Сейчас она скажет, что Гитлера в принципе не одобряет, хотя кое в чем… Какой там западный человек, просто дура! Выходя уже из больницы, обгоняет цыганку. Та хватает его за рукав: дай погадаю! — Нет, мерси. Дорога дальняя, он и так знает, что его сегодня — причем уже — ждет.
Он ездит в Шереметьево на машине — и долго, и расточительно, но он привык, хотя всех-то вещей с собой — медицинская сумка, книжка, рубашка, трусы-носки. Все, кроме сумки, он сегодня забыл, почти что сознательно: так и не придумал себе чтения, а переоденут его бостонские друзья — после поездок к ним в его гардеробе всегда происходят улучшения. Читать он не будет, послушает музыку, у него с собой ее много и на любое состояние души.
В Шереметьеве его ждут огорчения. Во-первых, что, впрочем, не страшно, больная досталась тяжелая — старушка с ампутированными ногами, слепая, с мочевым катетером, у старушки сахарный диабет. Предстоит колоть инсулин, выливать мочу, каталки заказывать. С ней, однако, разумный как будто муж — ничего, долетим. Много хуже другое — он промахнулся с Портлендом. В билете не Портленд, штат Мэн, меньше двух часов на машине от Бостона, а другой Портленд, штат Орегон, на противоположной стороне Америки.

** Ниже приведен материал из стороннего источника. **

-- ==== Sys2Proof/Machine/Transmit.lean ====
section
/-!
DEFINITION. What leaves the device: blocks on the ports (R209 to R212, R219, R228 to R230), and the bytes of replies and events on their
paths (R39, R40, R42, R44, R51).
-/

namespace Sys2Proof.Machine

/-! ### Blocks -/

/-- The idle limit of a link in µs (R229). -/
def idleEff (m : Mach) (p : Nat) : Nat :=
  let own := getF m (rCPL_IDLE_CFG p) fCPL_IDLE_CFG_IDLE_MAX
  let part := (portOf m p).partnerMax
  if part = 0 then own else min own part

/-- Record a block as sent, without a change of SEQ, with the blocks sent since the last FILL (R219). -/
def txRaw (p type seq : Nat) (words : List Word) (m : Mach) : Mach :=
  setPort p { portOf m p with runOut := if type = 0 then 0 else (portOf m p).runOut + 1 }
    { m with tx := m.tx ++ [⟨m.now, p, type, seq, words⟩] }

/-- The transmitter has nothing else to send and sends FILL, which carries the SEQ of the next other block (R211, R212, R219). One
entry stands for the run of FILL up to the next block of the port. -/
def txFill (p : Nat) (m : Mach) : Mach := txRaw p 0 (portOf m p).seqOut (List.replicate 64 0) m

/-- The words of a LINK block (R211). -/
def linkWords (op : Nat) (rest : List Word) : List Word := pad64 (w32 (op <<< 24) :: rest)

/-- A TRAIN_SEQ block of the device (R211, R230). -/
def trainSeqWords (m : Mach) (p : Nat) : List Word :=
  linkWords 1 [w32 (getF m (rCPL_IDLE_CFG p) fCPL_IDLE_CFG_IDLE_MAX <<< 16 + b2n (portOf m p).rxOk)]

/-- Have 1,023 blocks other than FILL gone out in a row (R219)? -/
def runFull (m : Mach) (p : Nat) : Bool := decide (1023 ≤ (portOf m p).runOut)

/-- A block other than FILL and TRAIN goes out with the port's SEQ (R212), after a FILL where the run without one is at its limit. -/
def txSeq (p type : Nat) (words : List Word) (m : Mach) : Mach :=
  let m := when (runFull m p) (txFill p) m
  let m := txRaw p type (portOf m p).seqOut words m
  setPort p { portOf m p with seqOut := ((portOf m p).seqOut + 1) % 256, lastTx := m.now } m

/-- Does a far-end loop last on port `p`? Both directions then use LOOP_RATE (R233). -/
def farLoop (m : Mach) (p : Nat) : Bool := portState m p == 8 && decide (3 ≤ (portOf m p).loopMode)

/-- The rate codes in force (R206, R233). -/
def farRate (m : Mach) (p : Nat) : Nat := min (getF m (rCPL_CFG p) fCPL_CFG_TX_RATE) (getF m (rCPL_CFG p) fCPL_CFG_RX_RATE)
def txRate (m : Mach) (p : Nat) : Nat := if farLoop m p then farRate m p else getF m (rCPL_CFG p) fCPL_CFG_TX_RATE
def rxRate (m : Mach) (p : Nat) : Nat := if farLoop m p then farRate m p else getF m (rCPL_CFG p) fCPL_CFG_RX_RATE

/-- The bits that port `p` sends in `t` PIX cycles (R206). -/
def txBits (m : Mach) (p t : Nat) : Nat := lineRate (txRate m p) * t / 600000000

/-- LINK blocks back to back, each made by `words` and sent by `send`, `used` line bits after the first one began: further ones begin
until `avail` bits have passed, a FILL where R219 asks for one. What remains is the bits used. -/
def txRun (p avail : Nat) (words : Mach → List Word) (send : List Word → Mach → Mach) : Nat → Nat → Mach → Nat × Mach
  | 0, used, m => (used, m)
  | n + 1, used, m =>
    if avail ≤ used then (used, m)
    else
      let ws := words m
      let gap := if runFull m p then (lineBits 0 (portOf m p).seqOut (List.replicate 64 0)).length else 0
      txRun p avail words send n (used + gap + (lineBits 6 (portOf m p).seqOut ws).length) (send ws m)

/-- TRAIN_SEQ blocks back to back (R229, R230). -/
def txTrainSeqs (p avail : Nat) : Nat → Nat → Mach → Nat × Mach := txRun p avail (fun m => trainSeqWords m p) (txSeq p 6)

/-- The TRAIN_SEQ blocks that have begun since 2 µs after the entry to TRAIN and are not yet recorded (R230). -/
def txTraining (p : Nat) (m : Mach) : Mach :=
  let r := portOf m p
  let avail := txBits m p (m.now - (r.trainAt + us 2))
  let (used, m) := txTrainSeqs p avail (avail / 2096 + 1) r.trainBits m
  setPort p { portOf m p with trainBits := used } m

/-- The n-th TEST block (R235). -/
def testWords (n : Nat) : List Word := linkWords 5 ((List.range 63).map (fun k => w32 (63 * n + k)))

/-- A block of an internal loop (R233): the pins are idle, and the port's own receiver gets it as it was sent. -/
def txInner (p : Nat) (m : Mach) : Mach :=
  let r := portOf m p
  let next := (r.seqOut + 1) % 256
  setPort p { r with
    seqOut := next, seqIn := some next, lastTx := m.now, runOut := if runFull m p then 1 else r.runOut + 1, testN := r.testOut + 1 } m

/-- The next TEST block (R235): in modes 1 and 2 it stays inside the device. -/
def txTest (p : Nat) (ws : List Word) (m : Mach) : Mach :=
  let m := if (portOf m p).loopMode ≤ 2 then txInner p m else txSeq p 6 ws m
  setPort p { portOf m p with testOut := (portOf m p).testOut + 1 } m

/-- TEST blocks back to back (R235). -/
def txTests (p avail : Nat) : Nat → Nat → Mach → Nat × Mach := txRun p avail (fun m => testWords (portOf m p).testOut) (txTest p)

/-- The TEST blocks that have begun since a loop carries data and are not yet recorded (R235). -/
def txTesting (p start : Nat) (m : Mach) : Mach :=
  let avail := txBits m p (m.now - start)
  let (used, m) := txTests p avail (avail / 2096 + 1) (portOf m p).trainBits m
  setPort p { portOf m p with trainBits := used } m

/-- Is the port in full training: in TRAIN, or in a far-end loop that does not yet carry data (R230, R233)? -/
def training (m : Mach) (p : Nat) : Bool := portState m p == 3 || (farLoop m p && (portOf m p).loopUp.isNone)

/-- What the transmitter of port `p` has sent of its own since the last event of the port is recorded: TRAIN_SEQ in training, TEST in a
loop of modes 1 to 3 (R230, R235). -/
def txLate (p : Nat) (m : Mach) : Mach :=
  if training m p then txTraining p m
  else
    match (portOf m p).loopUp with
    | some a => if portState m p == 8 && decide ((portOf m p).loopMode ≤ 3) then txTesting p a m else m
    | none => m

/-- A transmitter leaves electrical idle (R228, R229): four TRAIN markers, and after a long idle a resync burst of at least 10 µs. -/
def txExit (p : Nat) (m : Mach) : Mach :=
  if !flag m (rCPL_STATE p) fCPL_STATE_TX_IDLE then m else
  let long := decide (us (idleEff m p) < m.now - (portOf m p).txIdleAt)
  let m := setB (rCPL_STATE p) fCPL_STATE_TX_IDLE false m
  let m := forEach [0, 1, 2, 3] (fun k => txRaw p 7 k []) m
  let avail := txBits m p (us 10)
  when long (fun m => (txTrainSeqs p avail (avail / 2096 + 1) 0 m).2) m

/-- A block is sent: an idle transmitter leaves idle first. -/
def sendBlk (p type : Nat) (words : List Word) (m : Mach) : Mach := m |> txExit p |> txSeq p type words

/-- One block on each of the ports, which send the same types, SEQ and payloads (R239). -/
def sendAll (ps : List Nat) (type : Nat) (words : List Word) (m : Mach) : Mach :=
  let m := forEach ps txExit m
  let seq := (portOf m (ps.headD 0)).seqOut
  let run := (portOf m (ps.headD 0)).runOut
  forEach ps (fun p m => m |> setPort p { portOf m p with seqOut := seq, runOut := run } |> txSeq p type words) m

/-- The ports have nothing else to send: FILL (R219). -/
def fillAll (ps : List Nat) (m : Mach) : Mach := forEach ps txFill m

/-- A LINK block is sent. -/
def sendLink (p op : Nat) (rest : List Word) (m : Mach) : Mach := sendBlk p 6 (linkWords op rest) m

/-- Does the transmitter of port `p` carry data: is the link trained (UP, and the states in which only the receiver is idle)? -/
def txCarries (m : Mach) (p : Nat) : Bool := decide (4 ≤ portState m p) && decide (portState m p ≤ 7)

/-! ### Packets -/

/-- The header bytes of a packet that HCHK covers (R40, R42). -/
def packetHeader (ver op flags host queue seq plen status resv : Nat) : List Nat :=
  [0xD7, ver, op, flags, host, queue] ++ halfBytes seq ++ halfBytes plen ++ halfBytes status ++ halfBytes resv

/-- The bytes of a packet from the first 14 of its header on: HCHK, the parameters and the trailer (R39, R42). -/
def sealBytes (header : List Nat) (params : List Word) : List Nat :=
  let covered := header ++ halfBytes (crc crc16 header) ++ wordsBytes params
  covered ++ wordBytes (w32 (crc crc32c covered))

/-- The bytes of a reply or an event (R39, R40, R42, R43, R86). -/
def outBytes (o : OutPkt) : List Nat :=
  sealBytes (packetHeader o.ver o.op o.flags o.host o.queue o.seq o.params.length o.status 0) o.params

/-- The payload of a COMMAND block with at most 252 bytes (R211). -/
def commandWords (bytes : List Nat) : List Word := pad64 (w32 bytes.length :: bytesWords bytes)

/-- A packet goes out on host port `p` in COMMAND blocks (R44, R211), with a FILL after every 64 of them and at the end (R219). -/
def sendCommands (p : Nat) (bytes : List Nat) (m : Mach) : Mach :=
  let parts := chunks 252 (bytes.length / 252 + 1) bytes
  forEach (chunks 64 (parts.length / 64 + 1) parts)
    (fun run m => m |> forEach run (fun part => sendBlk p 4 (commandWords part)) |> txFill p) m

/-- The data lengths of CAN FD (ISO 11898-1, R51). -/
def canLengths : List Nat := [0, 1, 2, 3, 4, 5, 6, 7, 8, 12, 16, 20, 24, 32, 48, 64]

/-- The data of a CAN FD frame: the smallest data length that holds the packet, filled with 0xCC (R51). -/
def canData (bytes : List Nat) : List Nat :=
  let n := (canLengths.find? (fun l => decide (bytes.length ≤ l))).getD 64
  (bytes ++ List.replicate 64 0xCC).take n

/-- Are two CAN identifiers of one format the same: 29 bits or 11? -/
def sameId (xtd : Bool) (a b : Nat) : Bool := if xtd then a == b else a % 2048 == b % 2048

/-- A packet goes out on controller `n` in one CAN FD frame, on the request identifier plus 1 (R44, R51). DESIGN CHOICE: the highest
identifier is followed by 0; the spec does not say what REQ_ID + 1 is there. -/
def sendCan (n : Nat) (bytes : List Nat) (m : Mach) : Mach :=
  let a := rCAN_DRATUS_ID n
  let xtd := flag m a fCAN_DRATUS_ID_XTD
  let req := getF m a fCAN_DRATUS_ID_REQ_ID
  let id := if xtd then (req + 1) % 2 ^ 29 else (req + 1) % 2 ^ 11
  { m with canTx := m.canTx ++ [⟨m.now, n, xtd, id, canData bytes⟩] }

/-- A packet leaves on its path: as COMMAND blocks, as a CAN FD frame, or to the reply mailbox (R44); one for a CPT target leaves with
READ_PKT. -/
def sendOut (o : OutPkt) (m : Mach) : Mach :=
  let m := { m with sent := m.sent ++ [o] }
  if o.path < 24 then when (txCarries m o.path) (sendCommands o.path (outBytes o)) m
  else if o.path = 26 ∨ o.path = 27 then sendCan (o.path - 26) (outBytes o) m
  else m

end Sys2Proof.Machine
end

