-- ==== Sys2Proof/Machine/Ops.lean ====
section
/-!
DEFINITION. The named operations that every command shares: events (R86, R458), Jasper's handling of a fault (R331 to R350) and
Onyx's handling of a cause (R310 to R313).
-/

namespace Sys2Proof.Machine

/-! ### Replies and events -/

/-- Hand a packet to its path: CPT packets wait for READ_PKT (R47), others leave. -/
def emit (o : OutPkt) (m : Mach) : Mach :=
  if isCpt o.path then { m with wait := m.wait ++ [.reply o] } else sendOut o m

/-- The packet that carries the next event of a context (R86). -/
def eventPkt (ctx path code : Nat) (data : List Word) (m : Mach) : OutPkt :=
  let c := ctxOf m ctx
  { path := path, ver := 1, op := 0x89, flags := 0x20, host := ctx, queue := 0xFF, seq := c.evtSeq % 65536,
    status := 0, params := w32 (code <<< 16 + b2n c.ovf <<< 15) :: data }

/-- The context's event counter and OVF after an event packet has been formed (R86). -/
def eventSent (ctx : Nat) (m : Mach) : Mach :=
  setCtx ctx { evtSeq := ((ctxOf m ctx).evtSeq + 1) % 65536, ovf := false } m

/-- Is the waiting item an event of context `n`? -/
def isEventOf (n : Nat) : OutItem → Bool
  | .event c _ _ _ => c == n
  | .reply _ => false

/-- The number of events that wait for context `n` (R456, QUEUED). -/
def queuedEvents (m : Mach) (n : Nat) : Nat := (m.wait.filter (isEventOf n)).length

/-- Drop the first item that satisfies `q`. -/
def dropFirst {α : Type} (q : α → Bool) : List α → List α
  | [] => []
  | x :: xs => if q x then xs else x :: dropFirst q xs

/-- An event arises for context `n` (R86, R458): SEEN is set; a subscribed context gets the event on its event path,
the oldest of 64 waiting events giving way. DESIGN CHOICE (the spec does not say when): the mask and the path are those at the moment
at which the event arises, also for an event that then waits. -/
def eventFor (code : Nat) (data : List Word) (n : Nat) (m : Mach) : Mach :=
  if !ctxOpen m n then m else
  let m := latchBits (rHUB_EVT_SEEN n) fHUB_EVT_SEEN_SEEN (2 ^ (code - 1)) m
  let path := getF m (rHUB_EVT_PATH n) fHUB_EVT_PATH_PATH
  if !(hasBit (getF m (rHUB_CTX_CFG n) fHUB_CTX_CFG_EVT_MASK) code) || path == 0x1F then m
  else if isCpt path then
    let m := if 64 ≤ queuedEvents m n then
        { m with wait := dropFirst (isEventOf n) m.wait } |> bump (rHUB_EVT_STAT n) fHUB_EVT_STAT_DROPPED |>
          setCtx n { ctxOf m n with ovf := true }
      else m
    { m with wait := m.wait ++ [.event n path code data] }
  else
    let o := eventPkt n path code data m
    m |> sendOut o |> eventSent n

/-- An event arises for the contexts of the bit set `ctxs`. -/
def eventTo (code : Nat) (data : List Word) (ctxs : Nat) (m : Mach) : Mach :=
  forEach (members 4 ctxs) (eventFor code data) m

/-- FAULT, POWER_ABORT, PLACEMENT_CHANGED, DEFER_CHANGED and TOPAZ_RESTART concern every open context (R458). -/
def eventAll (code : Nat) (data : List Word) (m : Mach) : Mach := eventTo code data 0xF m

/-! ### Jasper -/

/-- The class in force of a source (R332, R351). -/
def srcClass (m : Mach) (s : Nat) : Nat := getF m (rFLT_SRC_CFG s) fFLT_SRC_CFG_CLASS

/-- The sticky bit of a source (R335). -/
def sticky (m : Mach) (s : Nat) : Bool := (reg m (rFLT_STICKY (s / 32))).toNat.testBit (s % 32)

/-- Set the sticky bit of a source. -/
def setSticky (s : Nat) (m : Mach) : Mach :=
  latchBits (rFLT_STICKY (s / 32)) fFLT_STICKY_STICKY (2 ^ (s % 32)) m

/-- ERR_N is driven low by a case other than the start (R344). -/
def errLow (m : Mach) : Mach :=
  let wasLow := flag m rFLT_ERRN fFLT_ERRN_ACTIVE
  { m with flt := { m.flt with errStart := false, errLowAt := if wasLow then m.flt.errLowAt else m.now } } |>
    setB rFLT_ERRN fFLT_ERRN_ACTIVE true

/-- The record in FLT_FIRST_*, as it would be logged (R342, R350). -/
def recOf (fatal : Bool) (m : Mach) : LogRec :=
  { src := getF m rFLT_FIRST_SRC fFLT_FIRST_SRC_SRC, cls := getF m rFLT_FIRST_SRC fFLT_FIRST_SRC_CLASS,
    fcls := getF m rFLT_FIRST_SRC fFLT_FIRST_SRC_FCLASS, merged := getF m rFLT_FIRST_SRC fFLT_FIRST_SRC_MERGED,
    last := getF m rFLT_FIRST_SRC fFLT_FIRST_SRC_LAST, det := reg m rFLT_FIRST_DET, timeMs := m.flt.openMs,
    uncertain := m.flt.openUnc, openMs := (m.now - m.flt.openAt) / 600000, fatal := fatal }

/-- FLT_LOG_STAT.QUEUED shows the closed records that wait. -/
def showQueued (m : Mach) : Mach := setF rFLT_LOG_STAT fFLT_LOG_STAT_QUEUED m.flt.logQ.length m

/-- The open record closes and is queued for the fault log; up to 16 wait, further ones are lost (R342, R349). -/
def closeRecord (m : Mach) : Mach :=
  if !flag m rFLT_FIRST_SRC fFLT_FIRST_SRC_OPEN then m else
  let r := recOf false m
  let m := setB rFLT_FIRST_SRC fFLT_FIRST_SRC_OPEN false m
  if m.flt.logQ.length < 16 then
    { m with flt := { m.flt with logQ := m.flt.logQ ++ [r] } } |> showQueued
  else bump rFLT_LOG_STAT fFLT_LOG_STAT_LOST m

/-- Of two faults, as (class, source), the first is taken first when they arrive in one cycle: higher class first, then lower number
(R341). -/
def faultBefore (a b : Nat × Nat) : Bool := decide (b.1 < a.1) || (a.1 == b.1 && decide (a.2 ≤ b.2))

/-- Does instant `t` lie in the present HUB cycle? -/
def inHubCycle (m : Mach) (t : Nat) : Bool := t * 2 / 3 == hubCycle m

/-- A fault is merged into the open record (R340). Among faults of one cycle the order is that of R341, whichever is heard of first: one
that comes before the fault that opened the record in this cycle takes its place, and LAST names the last of them. -/
def mergeFault (s cls : Nat) (det : Word) (m : Mach) : Mach :=
  let a := rFLT_FIRST_SRC
  let first := inHubCycle m m.flt.openAt &&
    faultBefore (cls, s) (getF m a fFLT_FIRST_SRC_FCLASS, getF m a fFLT_FIRST_SRC_SRC)
  let last := !(inHubCycle m m.flt.lastMerge && faultBefore (cls, s) (m.flt.lastCls, getF m a fFLT_FIRST_SRC_LAST))
  let f := m.flt
  { m with flt := { f with lastMerge := m.now, lastCls := if last then cls else f.lastCls } } |> bump a fFLT_FIRST_SRC_MERGED |>
    setF a fFLT_FIRST_SRC_CLASS (max cls (getF m a fFLT_FIRST_SRC_CLASS)) |> when last (setF a fFLT_FIRST_SRC_LAST s) |>
    when first (fun m => m |> setF a fFLT_FIRST_SRC_SRC s |> setF a fFLT_FIRST_SRC_FCLASS cls |> setReg rFLT_FIRST_DET det)

/-- A lasting fault of class MINOR or above opens the record or is merged into it (R340). -/
def recordFault (s cls : Nat) (det : Word) (m : Mach) : Mach :=
  if flag m rFLT_FIRST_SRC fFLT_FIRST_SRC_OPEN then mergeFault s cls det m
  else
    { m with flt := { m.flt with
      openMs := calMs m, openUnc := uncertain m, openAt := m.now, lastMerge := m.now, lastCls := cls } } |>
      setReg rFLT_FIRST_SRC (w32 (2 ^ 31 + cls <<< 28 + cls <<< 25 + s <<< 16 + s)) |>
      setReg rFLT_FIRST_DET det |> setReg rFLT_FIRST_TIME (w32 (usNow m)) |>
      bump rFLT_SUMMARY fFLT_SUMMARY_RECORDS

/-- A source of class FATAL (R348): the latch, the copy of the record in the AON domain, ERR_N, reaction C. The latch
keeps the source that set it first, of those of one cycle the one that R341 puts first. -/
def fatal (s : Nat) (r : LogRec) (m : Mach) : Mach :=
  let holds := flag m rFLT_FATAL fFLT_FATAL_SET &&
    !(m.flt.fatalAt == hubCycle m + 1 && decide (s < getF m rFLT_FATAL fFLT_FATAL_SRC))
  let m := if holds then m
    else { m with flt := { m.flt with aonRec := some r, aonDue := false, fatalAt := hubCycle m + 1 } } |>
      setF rFLT_FATAL fFLT_FATAL_SRC s |> setB rFLT_FATAL fFLT_FATAL_SET true |> setB rFLT_ERRN fFLT_ERRN_FATAL true
  let m := errLow m
  { m with flt := { m.flt with dueReset := some 2 } }

/-- A fault handled as NOTE: sticky bit and one count (R332, R337). -/
def noteFault (s : Nat) (m : Mach) : Mach := m |> setSticky s |> bump (rFLT_TRANS s) fFLT_TRANS_COUNT

/-- Reaction `bit` of a source is enabled (FLT_SRC_CFG). -/
def reacts (m : Mach) (s : Nat) (f : Fld) : Bool := flag m (rFLT_SRC_CFG s) f

/-- The Beryl sectors that a spare may replace, from firmware slot 0 to the journal (R390, R393). -/
def sparable (n : Nat) : Bool := decide (256 ≤ n) && decide (n < 2944)

/-- NVM_SPARE shows the spare sectors in use and free (R412). -/
def showSpares (m : Mach) : Mach :=
  m |> setF rNVM_SPARE fNVM_SPARE_USED m.nvm.spares |> setF rNVM_SPARE fNVM_SPARE_FREE (1144 - m.nvm.spares)

/-- A corrected read in sector `n` (R391, R393). -/
def sectorCorrected (n : Nat) (m : Mach) : Mach :=
  when (sparable n) (fun m => { m with nvm := { m.nvm with ceReads := tput 0 m.nvm.ceReads n (tget 0 m.nvm.ceReads n + 1) } }) m

/-- The body of a slot reaches line `k` of it. -/
def slotReaches (r : SlotRec) (k : Nat) : Bool :=
  r.mark && decide (64 * k < 4096 + (if r.header.isEmpty then Config.baseBody else r.body).length)

/-- A calibration record whose check word no longer agrees. -/
def calSpoilt (r : CalRec) : CalRec := { r with crc := ~~~(calCrc r) }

Надо же так обмишуриться, тьфу ты! Он рассказывает окружающим — люди из таинственной организации, отвечающей, в частности, за билеты, смеются: не такого уровня несчастье, чтобы сочувствовать. Эх, предупредить друзей — вот расстроятся! Он из Нью-Йорка им позвонит. Не несчастье, но лажа.
Ребята из службы безопасности — «секьюрити», русские — знают его давно, не шмонают, а так — поводят руками в воздухе: «Взрывчатые вещества, оружие есть?» — улыбаются, он и им рассказывает про передрягу с Портлендом. — Портленд, — говорят — ничего, не так страшно, вот Окленд есть — в Новой Зеландии и в этой, ну, где? — он подсказывает: в Калифорнии, — да, так один мужик… — Простые ребята, но есть в них какой-то шарм. Ему нравится постоять с ними, поразговаривать. Опять-таки, униформа их, видимо, действует.
Сейчас он — в который раз? — выслушает историю про то, как американка везла с собой кошечку — их помещают в специальные клетки, сдают в багаж, — а кошечка сдохла, грузчики шереметьевские ее выкинули, чтобы не было неприятностей, а в клетку засунули другую, живую, кошку, отловили тут где-то, и американка настаивала на том, что не ее это кошка, потому что ее была — мертвая, и везла она ее на родину хоронить. Возвращалась откуда-то. Из Челябинска. В прошлый раз было наоборот — американка с дохлой кошкой прилетела из Лос-Анджелеса. В сегодняшнем виде история выглядит естественней, и все равно она, конечно, выдуманная, и американцев ребята называют америкосами и «пиндосами» — новое слово, нелепое, «секьюрити» и в Америке не были, — но каждый раз он смеется. Всё, пора в самолет.
— Когда воротимся мы в Портленд, нас примет родина в объятья! — поет один из парней.
— Прокатился бы я вместо тебя, доктор, — говорит другой мечтательно, — на небоскребы на ихние посмотреть.
Нет, ребята, медицина — это призвание.
— Прощай, немытая Россия! — произносит молодой человек, сидящий через проход.
Стандартный для отъезжающего текст — при нем его произносили не раз. Вначале, когда начинал летать, ждал человеческого разнообразия — эмиграция, серьезный шаг, потом понял: работа — как в крематории или в ЗАГСе, ограниченный набор реакций.